On the road down to the cabin, I came to the water hazard across the road, put on my rubber boots and walked through. It was about three car lengths long, maybe six inches at the deepest. Sure, you wouldn’t want to race a car through that, but it certainly wasn’t impassable.

All of that worrying for nothing. Story of my life.

And still, in retrospect, I’m glad he called. With so much spring melt and what became three beautiful sunny days, anytime we were out of the cabin and off the deck, we had to wear rubber boots because there was water and mud everywhere. I would have destroyed my hiking boots or shoes. I even went for a hike down to the Clearwater River, which meant crossing a creek three times, something I could only do in the rubber boots.
It was a great weekend. Sunshine, lots of laughs, no politics, spent time with the horses, and got to hang with Jingles a little. Sure would have hated to have missed it over what amounted to little more than a big puddle.
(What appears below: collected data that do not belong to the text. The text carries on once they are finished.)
/-- Scalar arithmetic and logic wrap modulo 2^32 and are in flight for one cycle, smul for two; pmov, spmov, smode and sstride put a
predicate, a scalar, MODE and STRIDE in flight for one cycle. -/
def Obligations.ScalarOperations : Prop :=
  ∀ (s : State) (k : Fin 8) (e : Fin 16),
    let x := s.eng k e
    (∀ d a : Fin 16, Ready s k e [.scal d 0] →
      exec (.sadd k e d a) s = .next (issued s k e x [(1, .scal d (sreg x d + sreg x a))]) ∧
      exec (.ssub k e d a) s = .next (issued s k e x [(1, .scal d (sreg x d - sreg x a))]) ∧
      exec (.smov k e d a) s = .next (issued s k e x [(1, .scal d (sreg x a))])) ∧
    (∀ o : SlOp,
      let a := sreg x o.sa
      let sh := o.imm.val % 32
      let b := sreg x (o.imm.val % 16)
      (Ready s k e [.scal o.sd 0] →
        exec (.saddi k e o) s = .next (issued s k e x [(1, .scal o.sd (a + (BitVec.ofNat 15 o.imm).signExtend 32))]) ∧
        exec (.sandi k e o) s = .next (issued s k e x [(1, .scal o.sd (a &&& BitVec.ofNat 32 o.imm))]) ∧
        exec (.sori k e o) s = .next (issued s k e x [(1, .scal o.sd (a ||| BitVec.ofNat 32 o.imm))]) ∧
        exec (.sshli k e o) s = .next (issued s k e x [(1, .scal o.sd (a <<< sh))]) ∧
        exec (.sshri k e o) s = .next (issued s k e x [(1, .scal o.sd (a >>> sh))]) ∧
        exec (.ssrai k e o) s = .next (issued s k e x [(1, .scal o.sd (a.sshiftRight sh))]) ∧
        exec (.slui k e o) s = .next (issued s k e x [(1, .scal o.sd ((BitVec.ofNat 32 o.imm <<< 17) ||| (a &&& 0x1FFFF)))]) ∧
        exec (.smul k e o) s = .next (issued s k e x [(2, .scal o.sd (a * b))]) ∧
        exec (.sadd3 k e o) s = .next (issued s k e x [(1, .scal o.sd (a + b))]) ∧
        exec (.ssub3 k e o) s = .next (issued s k e x [(1, .scal o.sd (a - b))]) ∧
        exec (.spmov k e o) s = .next (issued s k e x [(1, .scal o.sd (BitVec.ofNat 32 (x.pr (o.sa.val % 8))))])) ∧
      (Ready s k e [.pred (o.sd.val % 8) 0] → o.sd.val % 8 ≠ 0 →
        exec (.pmov k e o) s = .next (issued s k e x [(1, .pred (o.sd.val % 8) a)])) ∧
      (Ready s k e [.mode 0] → exec (.smode k e o) s = .next (issued s k e x [(1, .mode (o.imm.val % 64))])) ∧
      (Ready s k e [.stride 0] →
        exec (.sstride k e o) s = .next (issued s k e x [(1, .stride (a + (BitVec.ofNat 15 o.imm).signExtend 32))])))

/-- The bundle is one of the two delay bundles of a branch (R225). -/
def Sys2Proof.Delayed (x : EngineState) : Prop := x.delay = 1 ∨ x.delay = 2

/-- The bundle is the last of a loop body whose counter is not 0 (R226). -/
def Sys2Proof.BodyEnd (x : EngineState) : Prop := x.past = false ∧ ((x.lc1 ≠ 0 ∧ x.pc = x.body1.2) ∨ (x.lc0 ≠ 0 ∧ x.pc = x.body0.2))

/-- The body from the next bundle through `last` keeps LC1's body wholly within LC0's: for LC0 (`i` = 0), where LC1 loops; for LC1,
where LC0 loops (R226). -/
def Sys2Proof.Nested (x : EngineState) (i last : Nat) : Prop :=
  if i = 0 then x.lc1 = 0 ∨ (x.pc + 1 ≤ x.body1.1 ∧ x.body1.2 ≤ last) else x.lc0 = 0 ∨ (x.body0.1 ≤ x.pc + 1 ∧ last ≤ x.body0.2)

/-- The engine with the body of loop counter `i` as `b`. -/
def Sys2Proof.withBody (x : EngineState) (i : Nat) (b : Nat × Nat) : EngineState :=
  if i = 0 then { x with body0 := b } else { x with body1 := b }

/-- A branch outside delay bundles and body ends records its target, if taken, and its two delay bundles; a loop with a count sets its
counter and body, a loop of 0 skips the body with two empty cycles, each where the counter is 0 and the bodies nest; end ends the
program; the no-operations do nothing. -/
def Obligations.ControlFlow : Prop :=
  ∀ (s : State) (k : Fin 8) (e : Fin 16),
    let x := s.eng k e
    (Ready s k e [] → exec (.vnop k e) s = .next (issued s k e x []) ∧ exec (.xnop k e) s = .next (issued s k e x [])) ∧
    (∀ o : SlOp, Ready s k e [] → ¬ Delayed x → ¬ BodyEnd x →
      let go := fun (taken : Bool) => issued s k e { x with delay := 3, target := if taken then some (o.imm.val % 2048) else none } []
      exec (.br k e o) s = .next (go true) ∧
      exec (.brz k e o) s = .next (go (sreg x o.sa == 0)) ∧
      exec (.brnz k e o) s = .next (go (sreg x o.sa != 0)) ∧
      exec (.brneg k e o) s = .next (go (sreg x o.sa).msb)) ∧
    (∀ (o : SlOp) (i last : Nat), i = o.sd.val % 2 → last = o.imm.val % 2048 → ¬ Delayed x → ¬ BodyEnd x → x.pc < last →
      (if i = 0 then x.lc0 else x.lc1) = 0 → Nested x i last →
      (x.sr o.sa ≠ 0 → Ready s k e [.lc i 0] →
        exec (.loop k e o) s = .next (issued s k e (withBody x i (x.pc + 1, last)) [(1, .lc i (x.sr o.sa % 65536))])) ∧
      (x.sr o.sa = 0 → Ready s k e [] →
        exec (.loop k e o) s = .next (issued s k e { withBody x i (x.pc + 1, last) with bubble := 3, target := some (last + 1) } []))) ∧
    (Ready s k e [] → ¬ Delayed x → exec (.endBundle k e) s = .next (issued s k e { x with ending := true } []))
This is the part where I’m supposed to say that the lesson learned is not to worry about every little thing, to let it go, to just take life as it comes, but the truth is that I’ve been presented with that lesson countless times and I still haven’t learned it. I know you can’t control everything and that it will always be the thing you DIDN’T think of that bites you in the ass.

Like angry beavers.
It’s just the way I’m wired, and as annoying as it might be to my friends and family, it’s nothing compared to how much it bothers me, because the noise of it never stops. But I’m always working on it. I still manage to face my worries, rather than hide from them. Feel the fear, and do it anyway.

I also know this…if everything always went according to plan, if nothing ever went wrong, if it was always sunshine and rainbows, it would be pretty damn boring.

And I’d have nothing to write about.